El ser humano tiene una capacidad casi infinita para autoengañarse. Nos repetimos excusas como que «está muy cansado del trabajo» o que «siempre ha sido una persona poco exigente». Buscamos cualquier justificación externa para no tener que afrontar la verdad más dolorosa.

El cerebro prefiere la seguridad de una rutina aburrida antes que el vacío de la incertidumbre. Pero el costo de mantener esta ficción es demasiado alto para tu salud mental. El esfuerzo unilateral acaba generando un agotamiento emocional devastador para quien siempre tira del carro.

La psicóloga nos recuerda que el deseo no es estático. El deseo se mueve, busca y propone. Si tu pareja se limita a reaccionar a tus estímulos sin generar nunca propios, la relación se ha convertido en un trámite administrativo.

La trampa de la zona de confort

Demasiadas parejas confunden la estabilidad con la muerte de la pasión. Creen que, una vez superada la fase inicial del enamoramiento, el destino natural es convertirse en compañeros de piso que comparten gastos y un grupo de WhatsApp. Esto es una trampa letal para la felicidad.

Cuando se pierde la curiosidad por el otro, se pierde el vínculo.
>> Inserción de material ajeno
/-- The free slots of a quadrant in ascending order: not held by a block, no release notice outstanding (R394), its
ordered-reduction port empty (R269), and not the monitor's (R233). -/
def State.freeSlots (s : State) (core q : Nat) (monitor : Bool) : List Nat :=
  let c := s.core core
  let held := s.heldSlots core
  ((List.range 16).map (fun i => 16 * q + i)).filter (fun k =>
    !(held.contains k) && (Tab.get? c.notices k).isNone && (Tab.getD c.ports k []).isEmpty && !(monitor && k = 15))

/-- Whether a block of a node stands in a node's reserve on a core now: one that is saved does not (R392). -/
def inReserve (here : List (Nat × Block)) (graph node : Nat) : Bool :=
  here.any (fun b => match b.2.record with
    | some r => r.reserved && r.graph = graph && r.node = node
    | none => false)

/-- Whether a block of a packet fits on a core now (R37, R60, R236, R237, R277, R311): `own` names the node whose reserve
counts as free. Where a caravan holds slot 15 of quadrant 0 when its context comes by the debug right, it keeps the slot, and no
block with the debug flag fits on the core until it ends (DESIGN CHOICE, log entry 51). -/
def State.fits (s : State) (core ctx : Nat) (p : Packet) (own : Option (Nat × Nat)) : Bool :=
  let c := s.core core
  let here := s.blocksOn core
  let reserves := (s.reservesOn core).filter (fun r => own ≠ some (r.2.2.2.1, r.2.2.2.2))
  let loose := here.filter (fun b => match b.2.record with
    | some r => !r.reserved
    | none => true)
  let packs := loose.map (fun b => b.2.pk) ++ reserves.map (fun r => r.2.1)
  let waiting := (reserves.filter (fun r => !(inReserve here r.2.2.2.1 r.2.2.2.2))).map (fun r => r.2.1)
  let wantsMonitor : Bool := p.debug && s.mayDebug ctx
  let monitor : Bool := s.monitorHeld core || wantsMonitor || (s.mayDebug ctx && waiting.any Packet.debug)
  here.all (fun b => b.2.ctx = ctx) && (s.reservesOn core).all (fun r => r.1 = ctx) && c.request.isNone
    && (!wantsMonitor || !((s.heldSlots core).contains 15))
    && (List.range 4).all (fun q =>
      (s.freeSlots core q monitor).length ≥ p.inQuad q + (waiting.map (fun w => w.inQuad q)).sum
        && (packs.map (fun w => w.quadRegs q)).sum + p.quadRegs q ≤ 2048)
    && (packs.map Packet.scratch).sum + p.scratch ≤ 128
    && !(p.matrix && packs.any Packet.matrix)
    && !(p.dune && (packs.any Packet.dune || c.dune.calibrating.isSome || s.healthOf core = 2))
    && (packs.map (fun w => w.gcount + 1)).sum + (p.gcount + 1) ≤ 256

/-- The core, or the cores of a pair, of a die on which a block of a packet is placed (R239, R240). -/
def State.findCores (s : State) (die ctx : Nat) (p : Packet) : Option (List Nat) :=
  if p.paired then
    ((List.range 24).map (fun i => 48 * die + 2 * i)).findSome? (fun n =>
      if s.fits n ctx p none && s.fits (n + 1) ctx p none then some [n, n + 1] else none)
  else
    ((List.range 48).map (fun i => 48 * die + i)).findSome? (fun n => if s.fits n ctx p none then some [n] else none)

/-! ### The start of a block -/

/-- The slots of a block's caravans on a core, by caravan index (R236). -/
def State.takeSlots (s : State) (core : Nat) (p : Packet) (monitor : Bool) : List Nat :=
  (List.range p.count).map (fun c => (s.freeSlots core (c % 4) monitor).getD (c / 4) (16 * (c % 4)))

/-- The member slots of a mask of caravan indices (R235). -/
def memberSlots (slots : List Nat) (mask : Nat) : BitVec 64 :=
  BitVec.ofNat 64 (((slots.zipIdx).filter (fun x => flag mask x.2)).map (fun x => 2 ^ x.1)).sum

/-- An empty group with its members (R57). -/
def Group.start (members partner : BitVec 64) : Group :=
  { members := members, partner := partner, arr := 0, partnerArr := 0, arrived := 0, phase := false, abandoned := false }

/-- A path at the start of its caravan (R49). -/
def Path.start (spc : Word) : Path :=
  { spc := spc, em := BitVec.allOnes 32, laneq := [], burst := none, recs := [], stall := none, pending := none,
    token := none, storeq := [], relScope := 0, loaded := [], handler := none, matchDone := false, fences := [],
    arrivals := [], arrived := [] }

/-- A caravan at its start (R49): its place, its packet, its block's index, the local cycle, the fill of its lane registers and the
record list of a stage-node block. -/
def Caravan.start (uid starts bid block half index core slot : Nat) (p : Packet) (born : Nat) (fill : Fill) (rec : Word × Nat) :
    Caravan :=
  let base := p.stackBase + BitVec.ofNat 64 ((carKey core slot + 1) * 256 * p.stack)
  { uid := uid, born := born, starts := starts, block := block, half := half, index := index,
    sregs := [(1, rec.1), (2, BitVec.ofNat 64 rec.2), (61, base), (62, p.params)], lanes := ⟨fill, []⟩, lbud := 8 * p.regs8,
    xm := 0, preds := [], queues := [], fpm := 0,
    drawctr := BitVec.ofNat 64 ((2 ^ 29 * half + bid * 32 + index) * 2 ^ 32), rkey := 0, trapvec := 0, trapcause := 0,
    trapaddr := 0, trappc := 0, stklim := base - BitVec.ofNat 64 (256 * p.stack), stkbase := base, wkcnt := 0,
    paths := [(0, Path.start p.entry)], split := none, baseRecs := [], stack := [], sealCount := 0, openSet := [],
    batches := [], engineFaults := [], matrixOutcomes := [], capsule := none, notice := none, orderedSeq := 0, hints := none,
    savePoint := none, halted := false, shadow := [] }

/-- The places in a list of units of those that a block of another context claimed last (R49). -/
def foreignUnits (last : Tab Nat) (ctx : Nat) (units : List Nat) : List Nat :=
  (units.zipIdx.filter (fun u => match Tab.get? last u.1 with
    | some c => c ≠ ctx
    | none => false)).map Prod.snd

/-- Units of storage claimed by a context. -/
def claimUnits (last : Tab Nat) (ctx : Nat) (units : List Nat) : Tab Nat := units.foldl (fun t u => Tab.set t u ctx) last

/-- What claimed storage holds before anything is written to it (R49): zero in the units that another context claimed last, an
undefined value in the others. -/
def unitFill (last : Tab Nat) (ctx cells : Nat) (units : List Nat) (seed : Nat) : Fill :=
  match foreignUnits last ctx units with
  | [] => .free seed
  | us => .zeroUnits cells us seed

/-- The free units of lane registers of a quadrant, 256 × q + unit, in ascending order (R237). -/
def State.freeLaneUnits (s : State) (core q : Nat) : List Nat :=
  let held := (s.blocksOn core).flatMap (fun b => (b.2.halves.filter (fun h => h.core = core)).flatMap Half.laneUnits)
  ((List.range 256).map (fun u => 256 * q + u)).filter (fun u => !held.contains u)

/-- The free 4 KiB units of a core's scratchpad in ascending order (R237). -/
def State.freeScratchUnits (s : State) (core : Nat) : List Nat :=
  let held := (s.blocksOn core).flatMap (fun b => (b.2.halves.filter (fun h => h.core = core)).flatMap Half.scratchUnits)
  (List.range 128).filter (fun u => !held.contains u)

/-- The lane units that a block takes on a core: the lowest free ones of each quadrant (DESIGN CHOICE, log entry 41). -/
def State.takeLaneUnits (s : State) (core : Nat) (p : Packet) : List Nat :=
  (List.range 4).flatMap (fun q => (s.freeLaneUnits core q).take (p.quadRegs q / 8))

/-- The scratchpad units that a block takes on a core. -/
def State.takeScratchUnits (s : State) (core : Nat) (p : Packet) : List Nat := (s.freeScratchUnits core).take p.scratch

/-- The units of the registers that the caravan of an index starts with, of those of its block. -/
def caravanUnits (units : List Nat) (p : Packet) (index : Nat) : List Nat :=
  ((units.filter (fun u => u / 256 = index % 4)).drop (index / 4 * p.regs8)).take p.regs8

/-- The bound registers of a core as a block of a context finds them (R58): they stay with the context. -/
def Core.useBounds (c : Core) (ctx : Nat) : Core :=
  if c.boundCtx = ctx then c
  else
    let kept := Tab.set c.boundsOf c.boundCtx (c.bndv, c.bndc)
    let mine := Tab.getD kept ctx ([], [])
    { c with bndv := mine.1, bndc := mine.2, boundCtx := ctx, boundsOf := Tab.erase kept ctx }

/-- A matrix engine as a matrix block of a context finds it (R49, R53, R207, R208): what another context claimed last is zero, the
rest of the claim undefined. The posts of the core's other blocks stay. -/
def Matrix.claim (m : Matrix) (accCtx obCtx : Tab Nat) (ctx : Nat) (p : Packet) (free : Nat) : Matrix :=
  let tiles := foreignUnits accCtx ctx (List.range p.acc)
  let units := foreignUnits obCtx ctx (List.range p.ob)
  let bits (us : List Nat) : Nat := us.foldl (fun n u => Nat.lor n (2 ^ u)) 0
  { m with counters := [], records := [], lastRow := 0, acc := ⟨unitFill accCtx ctx 2048 (List.range p.acc) free, []⟩,
           ob := ⟨unitFill obCtx ctx 4096 (List.range p.ob) (free + 1), []⟩,
           accPoison := m.accPoison &&& ~~~ BitVec.ofNat 64 (bits tiles), obPoison := units.foldl (fun p u => p &&& ~~~ obSectors (4096 * u) 4096) m.obPoison }

/-- The storage of a core marked as claimed by a context: the units of a half, and a matrix block's tiles and buffer (R49). -/
def Core.markUnits (c : Core) (ctx : Nat) (p : Packet) (lanes scratch : List Nat) : Core :=
  { c with laneCtx := claimUnits c.laneCtx ctx lanes, scratchCtx := claimUnits c.scratchCtx ctx scratch,
           accCtx := claimUnits c.accCtx ctx (List.range p.acc), obCtx := claimUnits c.obCtx ctx (List.range p.ob) }

/-- A core as a block of a context finds it at its start (R49, R58, R207). -/
def Core.claim (c : Core) (ctx : Nat) (p : Packet) (lanes scratch : List Nat) (free : Nat) : Core :=
  let mat : Matrix := if p.matrix then c.mat.claim c.accCtx c.obCtx ctx p (free + 1) else c.mat
  let dune : Dune := if p.dune then { c.dune with states := ⟨.free free, []⟩ }.snapshot else c.dune
  ({ c with mat := mat, dune := dune }.markUnits ctx p lanes scratch).useBounds ctx

/-- What a core knows of a context that is removed: its storage is another context's from then on, and its bound registers end
(R3, R49, R58). -/
def Core.forget (c : Core) (ctx : Nat) : Core :=
  let lose (t : Tab Nat) : Tab Nat := t.map (fun x => (x.1, if x.2 = ctx then 2 ^ 32 else x.2))
  { c with laneCtx := lose c.laneCtx, scratchCtx := lose c.scratchCtx, accCtx := lose c.accCtx, obCtx := lose c.obCtx,
           boundsOf := Tab.erase c.boundsOf ctx, bndv := if c.boundCtx = ctx then [] else c.bndv,
           bndc := if c.boundCtx = ctx then [] else c.bndc }

/-- A block started on its cores (R236 to R241, R320): all its caravans at once, after the dispatch's acquire. -/
def State.startBlock (s : State) (launch ctx bid : Nat) (p : Packet) (groups : List Nat) (cores : List Nat)
    (record : Option RecordBlock) : State :=
  let (block, s1) := s.fresh
  let f := s1.free
  let wants : Bool := p.debug && s.mayDebug ctx
  let half (n i : Nat) : Half :=
    let scratch := s.takeScratchUnits n p
    { core := n, slots := s.takeSlots n p (s.monitorHeld n || wants), laneUnits := s.takeLaneUnits n p, scratchUnits := scratch,
      scratch := ⟨unitFill (s.core n).scratchCtx ctx 4096 scratch (f + 64 + i), []⟩, scratchPoison := 0, pool := 0, claims := [] }
  let halves := cores.zipIdx.map (fun x => half x.1 x.2)
  let members (i mask : Nat) : BitVec 64 := match halves[i]? with
    | some h => memberSlots h.slots mask
    | none => 0
  let all := 2 ^ p.count - 1
  let g0 := Group.start (members 0 all) (members 1 all)
  let gs := groups.map (fun e => Group.start (members 0 (fld e 0 32)) (members 1 (fld e 32 32)))
  let rec_ : Word × Nat := match record with
    | some r => (r.listAddr, r.count)
    | none => (0, 0)
  let b : Block := { launch := launch, ctx := ctx, bid := bid, pk := p, halves := halves, groups := g0 :: gs, barriers := [],
                     live := p.count * halves.length, faulted := none, record := record }
  let s2 : State := { s1 with blocks := Tab.set s1.blocks block b, free := f + 72 }
  let one (t : State) (h : Half) (i c slot : Nat) : State :=
    let (uid, t1) := t.fresh
    let starts := Tab.getD (t1.core h.core).starts slot 0 + 1
    let fill := unitFill (s.core h.core).laneCtx ctx 256 (caravanUnits h.laneUnits p c) (f + 32 * i + c)
    let car := Caravan.start uid starts bid block i c h.core slot p (t1.die (coreDie h.core)).cyc fill rec_
    (t1.setCaravan (carKey h.core slot) car).modCore h.core (fun x => { x with starts := Tab.set x.starts slot starts })
  let s3 := halves.zipIdx.foldl (fun t (h, i) => h.slots.zipIdx.foldl (fun t (slot, c) => one t h i c slot) t) s2
  halves.zipIdx.foldl (fun t (h, i) =>
    t.modCore h.core (fun c => (c.claim ctx p h.laneUnits h.scratchUnits (f + 66 + 3 * i)).dropClean)) s3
Proponer un plan implica pensar en el otro, querer ver su reacción y buscar su complicidad. Sin este ejercicio mental diario, la pareja se vacía de contenido.

Este fenómeno suele ir acompañado de otras micro-señales. La falta de contacto visual, la reducción de los mensajes de texto durante el día o la ausencia de preguntas sobre cómo ha ido la jornada. Todo forma parte del mismo proceso de retirada afectiva.

¿Cómo puedes reaccionar antes de la ruptura definitiva?

Si te has sentido identificado con esta situación, no todo está perdido, pero hay que actuar de inmediato. Lo peor que puedes hacer es adoptar una actitud de reproche constante. Las quejas como «nunca propones nada» solo harán que la otra persona se cierre aún más en banda.

La solución pasa por un cambio de estrategia radical. Deja de organizarlo todo durante una semana. Observa qué ocurre cuando tú no llevas la iniciativa. Si se produce un vacío absoluto, tendrás la confirmación que necesitas para abrir una conversación honesta e incómoda.

Es el momento de hacer las preguntas difíciles, aquellas que nos dan miedo porque conocemos la respuesta. Pero es mejor sufrir una verdad a tiempo que vivir en una mentira sostenida que acabará rompiéndote por dentro.

Recuerda que te mereces a alguien que quiera compartir su tiempo libre contigo de manera activa. Alguien que tenga ganas de sorprenderte y que se emocione solo de pensar en el próximo fin de semana juntos. No rebajes tus estándares por miedo a la soledad.

La vida es demasiado corta para pasarla al lado de alguien que solo te acompaña por no tener que caminar solo. ¿Has detectado este comportamiento en tu relación últimamente?